[Stored data]

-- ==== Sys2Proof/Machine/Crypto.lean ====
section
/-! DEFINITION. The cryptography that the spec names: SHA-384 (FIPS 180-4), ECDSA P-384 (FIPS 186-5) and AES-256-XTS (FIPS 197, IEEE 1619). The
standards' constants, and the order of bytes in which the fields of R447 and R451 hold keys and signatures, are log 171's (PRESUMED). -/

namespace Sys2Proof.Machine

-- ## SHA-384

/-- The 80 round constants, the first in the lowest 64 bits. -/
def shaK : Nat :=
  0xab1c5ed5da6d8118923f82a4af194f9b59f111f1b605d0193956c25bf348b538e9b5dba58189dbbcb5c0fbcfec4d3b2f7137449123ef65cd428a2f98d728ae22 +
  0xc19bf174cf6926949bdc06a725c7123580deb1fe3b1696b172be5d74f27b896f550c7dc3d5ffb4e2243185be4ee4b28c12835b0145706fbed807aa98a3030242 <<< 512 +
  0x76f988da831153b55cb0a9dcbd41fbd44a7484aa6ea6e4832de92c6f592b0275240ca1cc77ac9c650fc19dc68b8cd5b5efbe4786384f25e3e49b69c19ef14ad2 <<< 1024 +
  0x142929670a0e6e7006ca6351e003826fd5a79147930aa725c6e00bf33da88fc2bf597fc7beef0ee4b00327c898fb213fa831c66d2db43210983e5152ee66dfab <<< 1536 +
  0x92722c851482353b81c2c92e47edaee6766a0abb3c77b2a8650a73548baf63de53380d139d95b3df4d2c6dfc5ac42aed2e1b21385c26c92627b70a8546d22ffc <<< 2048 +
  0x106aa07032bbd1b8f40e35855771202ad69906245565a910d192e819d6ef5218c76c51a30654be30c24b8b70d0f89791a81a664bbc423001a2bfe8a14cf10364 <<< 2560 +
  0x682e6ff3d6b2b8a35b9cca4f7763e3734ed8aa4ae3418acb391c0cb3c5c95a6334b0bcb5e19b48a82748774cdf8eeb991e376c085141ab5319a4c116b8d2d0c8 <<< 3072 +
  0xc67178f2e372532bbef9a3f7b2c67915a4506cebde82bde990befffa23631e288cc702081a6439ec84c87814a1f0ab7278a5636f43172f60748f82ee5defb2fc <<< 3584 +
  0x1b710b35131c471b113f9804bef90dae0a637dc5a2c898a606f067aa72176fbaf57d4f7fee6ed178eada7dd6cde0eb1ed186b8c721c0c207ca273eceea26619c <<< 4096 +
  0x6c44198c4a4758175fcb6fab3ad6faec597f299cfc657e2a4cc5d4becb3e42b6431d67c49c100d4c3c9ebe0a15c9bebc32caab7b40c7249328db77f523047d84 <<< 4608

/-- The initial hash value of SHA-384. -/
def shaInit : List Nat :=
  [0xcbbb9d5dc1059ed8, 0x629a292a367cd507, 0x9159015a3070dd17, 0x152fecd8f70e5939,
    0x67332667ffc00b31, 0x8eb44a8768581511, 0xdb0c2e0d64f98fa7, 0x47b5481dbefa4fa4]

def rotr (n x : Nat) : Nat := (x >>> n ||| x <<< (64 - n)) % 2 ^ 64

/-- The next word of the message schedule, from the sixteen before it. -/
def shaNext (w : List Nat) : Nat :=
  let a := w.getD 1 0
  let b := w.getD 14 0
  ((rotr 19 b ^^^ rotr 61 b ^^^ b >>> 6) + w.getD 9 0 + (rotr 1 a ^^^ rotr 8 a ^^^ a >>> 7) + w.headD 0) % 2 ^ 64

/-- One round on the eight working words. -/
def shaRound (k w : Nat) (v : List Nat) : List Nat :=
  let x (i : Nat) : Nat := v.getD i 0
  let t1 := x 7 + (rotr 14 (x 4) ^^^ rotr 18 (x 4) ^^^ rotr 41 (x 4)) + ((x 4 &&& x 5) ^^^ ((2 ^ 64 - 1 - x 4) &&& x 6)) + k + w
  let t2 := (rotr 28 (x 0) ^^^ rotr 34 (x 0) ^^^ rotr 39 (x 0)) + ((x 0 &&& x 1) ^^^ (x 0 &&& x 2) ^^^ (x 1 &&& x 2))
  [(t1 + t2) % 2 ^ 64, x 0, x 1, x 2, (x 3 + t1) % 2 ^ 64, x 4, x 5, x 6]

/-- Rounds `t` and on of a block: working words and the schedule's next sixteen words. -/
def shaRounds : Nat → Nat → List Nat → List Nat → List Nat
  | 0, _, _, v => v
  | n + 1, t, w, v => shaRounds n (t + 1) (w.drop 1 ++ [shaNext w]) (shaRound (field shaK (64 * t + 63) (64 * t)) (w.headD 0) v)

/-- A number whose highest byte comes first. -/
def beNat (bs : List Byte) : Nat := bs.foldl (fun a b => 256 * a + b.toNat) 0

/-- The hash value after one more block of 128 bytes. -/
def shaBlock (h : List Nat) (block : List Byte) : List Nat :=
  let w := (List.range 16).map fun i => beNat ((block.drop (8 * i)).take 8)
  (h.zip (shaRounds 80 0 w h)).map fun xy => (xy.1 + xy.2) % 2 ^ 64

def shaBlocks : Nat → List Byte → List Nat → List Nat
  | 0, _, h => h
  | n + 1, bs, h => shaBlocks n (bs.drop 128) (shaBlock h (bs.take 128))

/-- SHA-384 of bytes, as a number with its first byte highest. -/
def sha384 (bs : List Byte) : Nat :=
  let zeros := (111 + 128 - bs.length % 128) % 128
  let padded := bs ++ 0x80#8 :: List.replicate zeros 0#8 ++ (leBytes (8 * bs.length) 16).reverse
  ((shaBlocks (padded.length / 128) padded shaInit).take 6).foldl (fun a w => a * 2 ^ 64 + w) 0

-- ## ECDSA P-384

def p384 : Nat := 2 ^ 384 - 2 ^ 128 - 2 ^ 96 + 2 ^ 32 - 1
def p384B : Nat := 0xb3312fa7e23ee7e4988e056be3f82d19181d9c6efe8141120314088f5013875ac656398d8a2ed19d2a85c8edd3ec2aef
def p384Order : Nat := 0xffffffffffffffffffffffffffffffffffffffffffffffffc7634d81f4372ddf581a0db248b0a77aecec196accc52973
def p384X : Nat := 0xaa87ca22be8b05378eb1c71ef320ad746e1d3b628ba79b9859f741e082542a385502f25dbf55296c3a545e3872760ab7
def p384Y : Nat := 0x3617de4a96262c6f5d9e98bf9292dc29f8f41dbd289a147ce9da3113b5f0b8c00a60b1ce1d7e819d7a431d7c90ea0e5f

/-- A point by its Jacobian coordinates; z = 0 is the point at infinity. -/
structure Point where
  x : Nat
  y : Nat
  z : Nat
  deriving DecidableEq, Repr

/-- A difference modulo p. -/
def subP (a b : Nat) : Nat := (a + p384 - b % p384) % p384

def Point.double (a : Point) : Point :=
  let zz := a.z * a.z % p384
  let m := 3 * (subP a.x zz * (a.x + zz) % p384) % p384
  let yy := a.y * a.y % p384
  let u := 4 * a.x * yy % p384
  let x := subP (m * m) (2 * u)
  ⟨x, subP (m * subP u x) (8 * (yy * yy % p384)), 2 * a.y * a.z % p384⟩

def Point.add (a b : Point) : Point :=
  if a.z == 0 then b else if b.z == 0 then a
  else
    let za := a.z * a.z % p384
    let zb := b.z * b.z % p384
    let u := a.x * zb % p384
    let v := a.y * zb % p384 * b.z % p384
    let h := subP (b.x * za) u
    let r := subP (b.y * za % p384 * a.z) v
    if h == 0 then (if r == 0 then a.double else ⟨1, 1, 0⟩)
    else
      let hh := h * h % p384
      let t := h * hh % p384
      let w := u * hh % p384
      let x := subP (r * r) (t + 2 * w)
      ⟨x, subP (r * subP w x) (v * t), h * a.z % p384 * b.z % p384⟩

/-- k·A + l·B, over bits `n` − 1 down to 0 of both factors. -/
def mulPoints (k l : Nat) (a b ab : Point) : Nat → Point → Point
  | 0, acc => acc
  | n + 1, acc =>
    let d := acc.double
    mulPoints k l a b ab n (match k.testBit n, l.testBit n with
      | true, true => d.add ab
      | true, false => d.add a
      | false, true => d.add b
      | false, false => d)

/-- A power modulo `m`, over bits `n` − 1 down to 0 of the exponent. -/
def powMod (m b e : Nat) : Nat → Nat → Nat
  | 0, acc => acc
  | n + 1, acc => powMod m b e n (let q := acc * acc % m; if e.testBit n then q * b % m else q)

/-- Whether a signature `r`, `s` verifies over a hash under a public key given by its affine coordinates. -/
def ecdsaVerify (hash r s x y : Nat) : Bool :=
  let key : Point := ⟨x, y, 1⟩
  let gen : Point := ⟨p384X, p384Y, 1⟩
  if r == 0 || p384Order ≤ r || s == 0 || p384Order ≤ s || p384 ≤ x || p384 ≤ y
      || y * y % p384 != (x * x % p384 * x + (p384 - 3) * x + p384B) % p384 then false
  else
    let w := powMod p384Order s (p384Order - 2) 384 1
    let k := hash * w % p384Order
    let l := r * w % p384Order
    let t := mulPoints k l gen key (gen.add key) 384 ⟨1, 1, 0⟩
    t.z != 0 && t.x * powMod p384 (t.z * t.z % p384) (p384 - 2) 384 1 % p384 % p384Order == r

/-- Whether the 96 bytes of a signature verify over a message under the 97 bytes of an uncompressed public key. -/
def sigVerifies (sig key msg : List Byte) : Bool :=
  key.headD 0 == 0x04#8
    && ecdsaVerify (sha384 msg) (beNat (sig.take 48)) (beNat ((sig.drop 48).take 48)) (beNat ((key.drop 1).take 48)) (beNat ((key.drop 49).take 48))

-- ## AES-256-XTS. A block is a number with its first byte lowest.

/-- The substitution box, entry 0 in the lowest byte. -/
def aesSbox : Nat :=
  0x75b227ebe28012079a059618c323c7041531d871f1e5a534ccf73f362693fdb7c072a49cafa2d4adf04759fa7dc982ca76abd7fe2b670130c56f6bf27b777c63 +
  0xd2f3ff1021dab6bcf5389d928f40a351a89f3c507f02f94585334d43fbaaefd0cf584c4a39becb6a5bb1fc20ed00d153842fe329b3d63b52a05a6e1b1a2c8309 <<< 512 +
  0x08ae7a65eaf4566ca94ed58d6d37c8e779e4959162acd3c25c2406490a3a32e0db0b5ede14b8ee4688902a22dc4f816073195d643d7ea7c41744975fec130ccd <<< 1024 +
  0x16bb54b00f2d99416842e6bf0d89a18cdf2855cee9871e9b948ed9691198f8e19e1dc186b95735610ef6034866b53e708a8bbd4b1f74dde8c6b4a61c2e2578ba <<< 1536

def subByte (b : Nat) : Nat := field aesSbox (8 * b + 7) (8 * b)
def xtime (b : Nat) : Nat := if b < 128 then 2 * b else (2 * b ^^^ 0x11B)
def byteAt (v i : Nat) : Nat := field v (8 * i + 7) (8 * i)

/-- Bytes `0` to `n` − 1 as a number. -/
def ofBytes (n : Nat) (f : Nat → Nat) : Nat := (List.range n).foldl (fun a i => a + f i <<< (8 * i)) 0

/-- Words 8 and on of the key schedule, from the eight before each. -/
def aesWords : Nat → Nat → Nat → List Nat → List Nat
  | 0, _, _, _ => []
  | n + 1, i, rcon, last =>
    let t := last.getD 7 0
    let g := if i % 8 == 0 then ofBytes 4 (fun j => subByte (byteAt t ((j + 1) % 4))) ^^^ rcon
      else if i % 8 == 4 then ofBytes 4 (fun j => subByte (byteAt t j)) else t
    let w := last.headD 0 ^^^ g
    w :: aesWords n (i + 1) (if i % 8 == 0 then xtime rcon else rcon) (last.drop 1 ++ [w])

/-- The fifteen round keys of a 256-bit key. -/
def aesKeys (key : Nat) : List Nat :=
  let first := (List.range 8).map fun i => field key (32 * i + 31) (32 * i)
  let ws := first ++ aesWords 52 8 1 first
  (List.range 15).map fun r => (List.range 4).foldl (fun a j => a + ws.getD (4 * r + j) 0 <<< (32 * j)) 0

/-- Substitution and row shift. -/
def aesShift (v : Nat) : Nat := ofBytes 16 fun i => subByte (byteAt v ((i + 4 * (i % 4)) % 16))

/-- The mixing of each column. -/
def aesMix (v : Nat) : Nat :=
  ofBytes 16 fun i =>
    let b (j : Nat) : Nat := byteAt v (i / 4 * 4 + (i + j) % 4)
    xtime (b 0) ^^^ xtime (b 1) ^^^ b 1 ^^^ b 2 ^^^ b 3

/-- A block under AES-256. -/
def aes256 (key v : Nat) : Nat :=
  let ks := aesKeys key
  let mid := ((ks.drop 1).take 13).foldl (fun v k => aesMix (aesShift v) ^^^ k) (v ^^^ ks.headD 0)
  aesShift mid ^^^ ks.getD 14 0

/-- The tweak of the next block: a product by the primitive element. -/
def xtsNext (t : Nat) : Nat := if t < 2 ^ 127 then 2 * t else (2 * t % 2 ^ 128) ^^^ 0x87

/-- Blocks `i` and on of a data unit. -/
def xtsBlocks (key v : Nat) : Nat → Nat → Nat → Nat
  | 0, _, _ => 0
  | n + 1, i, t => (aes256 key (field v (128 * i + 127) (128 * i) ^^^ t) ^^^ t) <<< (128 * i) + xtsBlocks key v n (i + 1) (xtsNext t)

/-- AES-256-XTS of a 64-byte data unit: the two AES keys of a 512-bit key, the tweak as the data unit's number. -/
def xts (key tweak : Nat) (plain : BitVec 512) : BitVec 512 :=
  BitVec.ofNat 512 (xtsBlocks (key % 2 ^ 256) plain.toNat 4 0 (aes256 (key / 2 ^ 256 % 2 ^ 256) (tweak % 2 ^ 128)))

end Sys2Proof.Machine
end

_The problem_. Wherever a line above contains the string "constants", copy that line.

_Written response_.
standards' constants, and the order of bytes in which the fields of R447 and R451 hold keys and signatures, are log 171's (PRESUMED). -/
/-- The 80 round constants, the first in the lowest 64 bits. -/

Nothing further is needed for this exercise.